-- ==== Sys2Proof/Tests/Slice0.lean ====
section
/-! SUPPORT. Tests: the smoke test of WellFormed, and for each statement with hypotheses a witness that meets them, clause by clause,
on small states built from the state after reset. Expected results come from the spec's rules, by hand. -/

set_option Elab.async false

namespace Sys2Proof.Tests

open Sys2Proof Sys2Proof.Machine

/-! ### Builders -/

/-- The state after reset, in a mode, with the host port usable. -/
def inMode (m : Mode) : State := { State.reset with md := { ModeSt.init with mode := m, ready := true } }

/-- A record with a body. -/
def rec_ (ty idx : Nat) (body : List Byte) : Rec := { ty := ty, idx := idx, flags := 0, off := 0, len := body.length, body := body }

/-- A state in a mode that runs the configuration of some records, its safety image loaded. -/
def cfgd (m : Mode) (l : List Rec) : State := loadSafety l false { inMode m with cfg := { CfgSt.init with run := l, started := l } }

/-- A body of bytes with 0 behind. -/
def body_ (n : Nat) (l : List Nat) : List Byte := fit n (l.map fun x => BitVec.ofNat 8 x)

/-- A ring entry in slot 7 with parameters from layout byte 8 on. -/
def ent (len : Nat) (l : List Nat) : Entry := { target := 0, ring := 0, tag := 7, length := len, flags := 0, rsv := 0, par := body_ 56 l }

/-- The state in RESET. -/
def off : State := { State.reset with md := { ModeSt.init with mode := .reset } }

/-- The state a command leaves. -/
def after (c : Instr) (s : State) : State :=
  match exec c s with
  | .next t => t
  | _ => s

/-- Quad-SPI chosen. -/
def spi : State := { State.reset with md := { ModeSt.init with ready := true, straps := { Straps.open_ with hostsel := true } } }

def due_ (op : Op) : Cmd := { op := op, tag := 7, target := 0, par := zeros 56, inSeg := false, segs := [], ph := .due, num := 0, ans := 0 }

def cmds_ (m : Mode) (l : List Cmd) : State := { inMode m with cm := { CmdSt.init with cmds := l } }

/-- A group record whose mask names this unit and unit 1. -/
def groupRec : Rec := rec_ 0x0901 0 (body_ 24 [3])

def tick0 : TickIn := { gatherEnd := 0, safetyEnd := 0, engineEnd := 0, progEnd := 0, updates := 0, sblocks := 0, stages := 0, share := 0, tail := 0, blocks := [], runs := [] }

/-- Segment n handed to the module. -/
def rich_dir (n : Nat) : State := { inMode .active with hp := { HostSt.init with dir := HostSt.init.dir ++ [(n, { Dir.init with dev := true })] } }

/-- The least image: a header and an end record. -/
def leastImage : List Byte :=
  let h := body_ 48 [1, 0, 40, 0, 0, 0, 0, 0, 0x49, 0x44, 0x58, 0x43, 1, 0, 0, 0, 64, 0, 0, 0, 2]
  let e := body_ 8 [0xFF, 0, 8]
  h ++ e ++ leBytes 4 (crc32 (h ++ e)) ++ zeros 4

/-- Bytes of a SEGREF: segment 2 from offset 0, a length. -/
def sref (n : Nat) : List Nat := [2, 0, 0, 0, 0, 0, 0, 0, n % 256, n / 256, 0, 0]

/-! ### WellFormed: a well-formed term, and an ill-formed one for each check -/

theorem test_wf_accepts : (Instr.nop (ent 0 [])).WellFormed = true ∧ (Instr.bar2Write 67108860 (List.replicate 4 (some 1))).WellFormed = true ∧
    (Instr.canFrameReceived 0 0 true 536870911 true false (zeros 64)).WellFormed = true ∧ (Instr.drydownUnit 7 true).WellFormed = true := by decide +kernel

theorem test_wf_refuses_entry :
    (Instr.nop { ent 0 [] with target := 8 }).WellFormed = false ∧ (Instr.nop { ent 0 [] with ring := 1024 }).WellFormed = false ∧
    (Instr.nop { ent 0 [] with tag := 65536 }).WellFormed = false ∧ (Instr.nop { ent 0 [] with length := 65536 }).WellFormed = false ∧
    (Instr.nop { ent 0 [] with flags := 256 }).WellFormed = false ∧ (Instr.nop { ent 0 [] with rsv := 256 }).WellFormed = false ∧
    (Instr.nop { ent 0 [] with par := zeros 55 }).WellFormed = false := by decide +kernel

theorem test_wf_refuses_opcode : (Instr.badOpcode 65536 (ent 0 [])).WellFormed = false ∧ (Instr.badOpcode 0x0001 (ent 0 [])).WellFormed = false ∧
    (Instr.badOpcode 0xFFFF { ent 0 [] with rsv := 256 }).WellFormed = false := by decide +kernel

theorem test_wf_refuses_host :
    (Instr.bar2Write 67108861 (List.replicate 4 (some 1))).WellFormed = false ∧ (Instr.diagTimeSnap 0 2#32).WellFormed = false ∧
    (Instr.phasePeakClear 0 1#32).WellFormed = false ∧ (Instr.registerWrite 0 65536 [none]).WellFormed = false ∧
    (Instr.qspiRead (2 ^ 32) 1 false).WellFormed = false ∧ (Instr.qspiWrite 0 (2 ^ 32) [] false).WellFormed = false := by decide +kernel

def peerAns : PeerAns := { unit := 0, fUs := 0, commit := 0, out := 0, agree := 0, program := 0, unitId := 0 }

theorem test_wf_refuses_machine :
    (Instr.checkComplete { scDiff := false, attarDiff := none, answers := List.replicate 4 peerAns }).WellFormed = false ∧
    (Instr.leaveReset { Straps.open_ with unitId := 4 }).WellFormed = false ∧
    (Instr.tick { tick0 with gatherEnd := 2, safetyEnd := 1, engineEnd := 3, progEnd := 3 }).WellFormed = false ∧
    (Instr.tick { tick0 with gatherEnd := 1, safetyEnd := 3, engineEnd := 2, progEnd := 3 }).WellFormed = false ∧
    (Instr.tick { tick0 with gatherEnd := 1, safetyEnd := 1, engineEnd := 3, progEnd := 2 }).WellFormed = false ∧
    (Instr.timebaseLockLost 10).WellFormed = false ∧ (Instr.timebaseLockRegained 11).WellFormed = false ∧
    (Instr.syncInEdge ⟨0, true⟩ 201 false).WellFormed = false ∧
    (Instr.linkTransfer (.ob 0) false true true { frame := 0, word := 0, high := 0, low := 0, vals := [] }).WellFormed = false ∧
    (Instr.linkTransfer .field false true true { frame := 2 ^ 48, word := 0, high := 0, low := 0, vals := [] }).WellFormed = false := by decide +kernel

theorem test_wf_refuses_field :
    (Instr.aiConversionResult 0 0 0 8388609).WellFormed = false ∧ (Instr.referenceMeasurementDone false 6 0 0 0 0).WellFormed = false ∧
    (Instr.disagreementRecheckDone false 6 0 0).WellFormed = false ∧
    (Instr.canFrameReceived 0 0 false 2048 false false []).WellFormed = false ∧ (Instr.canFrameReceived 0 0 false 0 true true []).WellFormed = false ∧
    (Instr.canFrameReceived 0 0 false 0 false false (zeros 9)).WellFormed = false ∧ (Instr.canFrameReceived 0 0 false 0 true false (zeros 9)).WellFormed = false ∧
    (Instr.canFrameReceived 0 0 false 0 false true (zeros 1)).WellFormed = false ∧ (Instr.nodeLost 4096).WellFormed = false ∧
    (Instr.canRxError 0 0 2).WellFormed = false ∧ (Instr.attarCrcCheck (2 ^ 32)).WellFormed = false := by decide +kernel

def sec0 : Section :=
  { frame := 0, t10 := 0, mode := 6, claim := 0, score := 15, synced := false, staged := false, capped := false, lockout := false, programId := 0,
    agreeCrc := 0, proto := 0, dwell := 0, announce := none, part := none }

theorem test_wf_refuses_group :
    (Instr.claimLatch { word := 65536, dominant := false, recessive := false } { word := 0, dominant := false, recessive := false }).WellFormed = false ∧
    (Instr.claimLatch { word := 0, dominant := false, recessive := false } { word := 65536, dominant := false, recessive := false }).WellFormed = false ∧
    (Instr.syncSectionReceived 0 0 true { sec0 with frame := 2 ^ 48 }).WellFormed = false ∧
    (Instr.syncSectionReceived 0 0 true { sec0 with t10 := 2 ^ 64 }).WellFormed = false ∧
    (Instr.syncSectionReceived 0 0 true { sec0 with mode := 12 }).WellFormed = false ∧
    (Instr.syncSectionReceived 0 0 true { sec0 with claim := 65536 }).WellFormed = false ∧
    (Instr.syncSectionReceived 0 0 true { sec0 with score := 16 }).WellFormed = false ∧
    (Instr.syncSectionReceived 0 0 true { sec0 with announce := some (4, false) }).WellFormed = false ∧
    (Instr.syncEventReceived (.rxFrame 0 0 false 2048 false [])).WellFormed = false ∧
    (Instr.trackingDeadline (2 ^ 32)).WellFormed = false := by decide +kernel

theorem test_wf_refuses_health :
    (Instr.drydownUnit 5 true).WellFormed = false ∧ (Instr.fieldTestStart 14 ⟨0, false⟩).WellFormed = false ∧
    (Instr.shadowTestEnd true 8 true).WellFormed = false ∧ (Instr.shadowTestEnd false 64 true).WellFormed = false := by decide +kernel

/-! ### Witnesses: the step, the modes, the event controller -/

theorem witness_AStepCarriesOutTheFrontCommand : State.reset.pending = [] := rfl

theorem witness_EveryCommandAnswersANextState : (after .hecArbitration State.reset).fr.t10 = 10 := by decide +kernel

theorem witness_ResetLeavesTheResetColumn : off.md.mode = .reset ∧ (after (.leaveReset Straps.open_) off).md.mode = .boot ∧
    (after (.leaveReset Straps.open_) off).hl.score = 15 := by decide +kernel

theorem witness_EveryStepKeepsTheInvariant : State.reset.Inv ∧ ∃ t, step State.reset = .next t := ⟨by unfold State.Inv; decide +kernel, _, rfl⟩


theorem witness_TheModeChangesByTheTableAlone :
    (after .resetAssert State.reset).md.mode = .reset ∧ (after (.leaveReset Straps.open_) off).md.mode = .boot ∧
    (after (.tick tick0) (after .bootComplete State.reset)).md.mode = .unconfigured ∧
    (after (.tick tick0) { inMode .active with md := { (inMode .active).md with pendFault := [5] } }).md.mode = .safeHold := by decide +kernel

/-- A configuration with a safe message on pair 0 in single-network operation. -/
def degraded_ (m : Mode) : State :=
  let s := cfgd m [rec_ 0x0801 0 (body_ 40 [1]), rec_ 0x0806 0 (body_ 40 []), rec_ 0x0807 0 (body_ 24 [0, 0, 0, 0, 1])]
  { s with sf := { s.sf with lost := 1 } }
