-- ==== Sys2Proof/Laws/Ops.lean ====
section
/-!
SUPPORT. For each shared operation over the state, what it can do, said once: the channel updates as `modifyCh`, the two
outcomes of each queue read, the conditions, and a step as the operation of its event.
-/

namespace Sys2Proof.Machine

theorem setRxq_eq (s : State) (c : Channel) (q : List Byte) :
    s.setRxq c q = s.modifyCh c fun ch => { ch with rxq := q } := rfl

theorem txWrite_eq (s : State) (c : Channel) (bytes : List Byte) :
    s.txWrite c bytes = s.modifyCh c fun ch => { ch with tx := ch.tx ++ bytes } := rfl

theorem setInit_eq (s : State) (c : Channel) (v : Bool) :
    s.setInit c v = s.modifyCh c fun ch => { ch with init := v } := rfl

theorem setSelPending_eq (s : State) (c : Channel) (v : Bool) :
    s.setSelPending c v = s.modifyCh c fun ch => { ch with selPending := v } := rfl

theorem setCtr_eq (s : State) (c : Channel) (n : Counter) :
    s.setCtr c n = s.modifyCh c fun ch => { ch with ctr := n } := rfl

theorem rxAppend_eq (s : State) (c : Channel) (b : Byte) :
    s.rxAppend c b = s.modifyCh c fun ch => { ch with rxq := ch.rxq ++ [b] } := rfl

/-- `RxPop` of an empty queue. -/
theorem rxPop_of_empty {s : State} {c : Channel} (h : (s.ch c).rxq = []) : s.rxPop c = none := by
  simp [State.rxPop, h]

/-- `RxPop` takes the head of the queue and leaves the rest. -/
theorem rxPop_of_cons {s : State} {c : Channel} {b : Byte} {q : List Byte} (h : (s.ch c).rxq = b :: q) :
    s.rxPop c = some (b, s.setRxq c q) := by
  simp [State.rxPop, h]

/-- All that `RxPop` can answer. -/
theorem rxPop_cases (s : State) (c : Channel) :
    ((s.ch c).rxq = [] ∧ s.rxPop c = none) ∨
      ∃ b q, (s.ch c).rxq = b :: q ∧ s.rxPop c = some (b, s.setRxq c q) := by
  cases h : (s.ch c).rxq with
  | nil => exact .inl ⟨rfl, rxPop_of_empty h⟩
  | cons b q => exact .inr ⟨b, q, rfl, rxPop_of_cons h⟩

/-- All that `IngestNext` can answer. -/
theorem ingestNext_cases (s : State) :
    (s.ing = [] ∧ s.ingestNext = none) ∨
      ∃ f rest, s.ing = f :: rest ∧ s.ingestNext = some (f, { s with ing := rest }) := by
  cases h : s.ing with
  | nil => exact .inl ⟨rfl, by simp [State.ingestNext, h]⟩
  | cons f rest => exact .inr ⟨f, rest, rfl, by simp [State.ingestNext, h]⟩

theorem takeCondition_malformedIngest (s : State) :
    s.takeCondition .malformedIngest = { s with log := s.log ++ [⟨.warn, .malformedIngest⟩] } := rfl

theorem takeCondition_errstat (s : State) (c : Channel) :
    s.takeCondition (.errstat c) =
      { (s.modifyCh c fun ch => { ch with init := false }) with log := s.log ++ [⟨.warn, .errstat⟩] } := by
  cases c <;> rfl

theorem takeCondition_unknownCmd (s : State) (c : Channel) : s.takeCondition (.unknownCmd c) = s := rfl

theorem takeCondition_unknownSel (s : State) (c : Channel) :
    s.takeCondition (.unknownSel c) = s.modifyCh c fun ch => { ch with selPending := false } := rfl

/-- The shape shared by SYNCVER, UNITVER, MYST1, MYST2 and START. -/
theorem answer_eq (c : Channel) (v : Bool) (response : List Byte) (s : State) :
    answer c v response s = s.modifyCh c fun ch => { ch with init := v, tx := ch.tx ++ response } := by
  simp [answer, setInit_eq, txWrite_eq]

/-- Choosing the next event changes the schedule and the counter of free events, nothing else. -/
theorem nextEvent_snd (s : State) :
    ∃ agenda tick, (nextEvent s).2 = { s with agenda := agenda, tick := tick } := by
  cases h : s.agenda with
  | nil => exact ⟨[], s.tick + 1, by simp [nextEvent, h]⟩
  | cons e rest => exact ⟨rest, s.tick, by simp [nextEvent, h]⟩

/-- All that a step can be: an agent's operation on the state with the event taken off, or an environment action. -/
theorem step_cases (s : State) :
    (∃ c, (nextEvent s).1 = .poll c ∧ step s = .next (runPoll c (nextEvent s).2)) ∨
    ((nextEvent s).1 = .wake ∧ step s = .next (runWake (nextEvent s).2)) ∨
    ((nextEvent s).1 = .ingest ∧ step s = .next (runIngest (nextEvent s).2)) ∨
    (∃ c b, (nextEvent s).1 = .rx c b ∧ step s = .next ((nextEvent s).2.rxAppend c b)) ∨
    (∃ f, (nextEvent s).1 = .offer f ∧ step s = .next ((nextEvent s).2.offerFrame f)) ∨
    ((nextEvent s).1 = .reset ∧ step s = .next (nextEvent s).2.hardReset) := by
  cases h : (nextEvent s).1 <;>
    simp [step, h, agentInstr, environment, exec, execPoll, execWake, execIngest]

/-- A run of no step. -/
theorem run_zero (s : State) : core.run 0 s = .next s := rfl

/-- A run's first step. -/
theorem run_succ {s t : State} (n : Nat) (h : step s = .next t) : core.run (n + 1) s = core.run n t := by
  have h' : core.step s = .next t := h
  simp only [Host.Core.run, h']

end Sys2Proof.Machine
end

THE TASK:
How many of the lines above include the word "length"? Respond with the number alone.

RESULT FOR THIS EXERCISE:
4